Analysts now predict that EPS could grow by as much as 30% in the next 12 months, which is above the security brokers & dealers industry average of 20%. Growing 10% faster than the industry is no small achievement for a $13.7 billion company, but it has its merits.

With strengthening consumer financing trends ahead, new sign-ups for Robinhood’s credit card may come pouring in. Because members need to have “gold” status, this also comes with a stream of recurring (subscription-based) revenue for the platform.

Wall Street Agrees, Robinhood’s a Winner

Markets are typically picky about which stocks become outliers, and Robinhood stock is one of them. From a valuation standpoint, the stock trades at a forward price-to-earnings (forward P/E) ratio of 76.8x, which is above the security brokers and dealers industry's 13.4x multiple.

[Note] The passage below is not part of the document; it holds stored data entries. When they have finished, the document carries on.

/-- R106, R107, R116, R173, R177 to R179: EVACUATE ON is refused while EVAC or FIRE is present; otherwise EVAC is pushed with its
MODE_CHANGE, a running ring test aborts with its report, and every in-service door of either platform enable set holds EVAC: a CLOSED
one with no reason is ordered open, is OPENING and counts an OPEN_CYCLES, and one that is CLOSING, REOPENING or HELD with no reason
opens again (R120). No other door changes. OFF is refused while EVAC is absent;
otherwise EVAC leaves the list with its MODE_CHANGE and no door changes. Every change is told. -/
def Obligations.EvacuateActs : Prop :=
  ∀ (s : State) (src : Byte) (p : List Byte), Taken s .evacuate src p →
    (1 < u8 p 0 → exec (.evacuate src p) s = .next (s.popRequest.refused Kind.evacuate.code src .range 1))
    ∧ (u8 p 0 = 1 → OverrideKind.evac ∈ s.ou.list →
        exec (.evacuate src p) s = .next (s.popRequest.refused Kind.evacuate.code src .wrongState 0))
    ∧ (u8 p 0 = 1 → OverrideKind.evac ∉ s.ou.list → OverrideKind.fire ∈ s.ou.list →
        exec (.evacuate src p) s = .next (s.popRequest.refused Kind.evacuate.code src .overridden 0))
    ∧ (u8 p 0 = 1 → OverrideKind.evac ∉ s.ou.list → OverrideKind.fire ∉ s.ou.list →
      ∃ (t : State) (ts : List Telegram), exec (.evacuate src p) s = .next (t.accepted .evacuate src [])
        ∧ t.ou = { s.ou with list := s.ou.list ++ [.evac] } ∧ t.drm = s.drm.aborted
        ∧ DoorsAndBerthsOnly { s with ou := t.ou, drm := t.drm } t
        ∧ Tells s.popRequest t (t.modeChange .evac 0 ++ s.drm.abortReport ++ ts) ∧ ChangesTold s t ts
        ∧ (∀ d : DoorNo, s.berthA.platformEnable[d] = false → s.berthB.platformEnable[d] = false → t.door d = s.door d)
        ∧ ∀ d : DoorNo, s.berthA.platformEnable[d] = true ∨ s.berthB.platformEnable[d] = true →
            t.door d = (s.putReason d true .evac).door d
            ∧ ((s.door d).state ≠ .outOfService → (t.door d).reasons = { (s.door d).reasons with evac := true })
            ∧ ((s.door d).reasons = .empty → (s.door d).state = .closed →
                (t.door d).state = .opening ∧ (t.door d).order = .opn
                  ∧ (t.door d).counters.openCycles = min 65535 ((s.door d).counters.openCycles + 1))
            ∧ ((s.door d).reasons = .empty →
                (s.door d).state = .closing ∨ (s.door d).state = .reopening ∨ (s.door d).state = .held →
                (t.door d).state = .opening ∧ (t.door d).order = .opn ∧ (t.door d).reopenCount = 0))
    ∧ (u8 p 0 = 0 → OverrideKind.evac ∉ s.ou.list →
        exec (.evacuate src p) s = .next (s.popRequest.refused Kind.evacuate.code src .wrongState 0))
    ∧ (u8 p 0 = 0 → OverrideKind.evac ∈ s.ou.list →
      ∃ t : State, exec (.evacuate src p) s = .next (t.accepted .evacuate src [])
        ∧ t = { s with lli := t.lli, er := t.er, ou := { s.ou with list := s.ou.list.filter (· ≠ .evac) } }
        ∧ Tells s.popRequest t (t.modeChange .evac 1)
        ∧ QueueOnly s.lli t.lli ∧ MapOnly s.er t.er)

Why would markets pay a 474% premium for a comparable stock? Perhaps the knowledge that a growing waitlist for the new credit card will bring EPS projections to reality.

More than that, analysts at the JMP Group LLC (NYSE: JMP) and KeyCorp (NYSE: KEY) boosted their price targets for Robinhood stock. JMP thinks Robinhood could go as high as $25 a share, calling for 30% upside from where it trades today.

KeyCorp has a similar 15% upside target on the stock, as it placed a $22 price target on it. As the stock trades at 93% of its 52-week high, investors can count Robinhood as a momentum trade.

Next to one of its biggest competitors in the discount brokerage space, Charles Schwab, Robinhood also looks like a clear winner. Because Schwab stock trades at 16.1x, a nearly 80% discount to Robinhood.

The saying “It must be expensive for a reason” applies here; one reason could be how Robinhood has adapted to the growing base of Gen-Z investors that Schwab hasn’t been able to quite capture.

Numbers Drew Traders In

Robinhood’s financials during the fourth quarter show a strong trend in the right direction. Revenues advanced by as much as 37% over the past 12 months, whereas Schwab eked out mid single-digits revenue growth in their past quarter. Fundamentally, Robinhood has the upper hand.

Another way to compare these two competitors is through how much they are trusted with or assets under management. Robinhood grew its assets under custody by 65% over the past year, a figure that does not yet reflect the potential benefits of the new retail products rolled out.

Schwab only grew its assets under custody by 20% over the year. While not a negative for the $120 billion behemoth, the growth story may be found in Robinhood instead.

All of these trends made the perfect storm for call option traders to sweep in. MarketBeat’s unusual call option scanner caught a spike in volume for Robinhood after the credit card announcement was made, implying that participants may already be behind this coming upswing.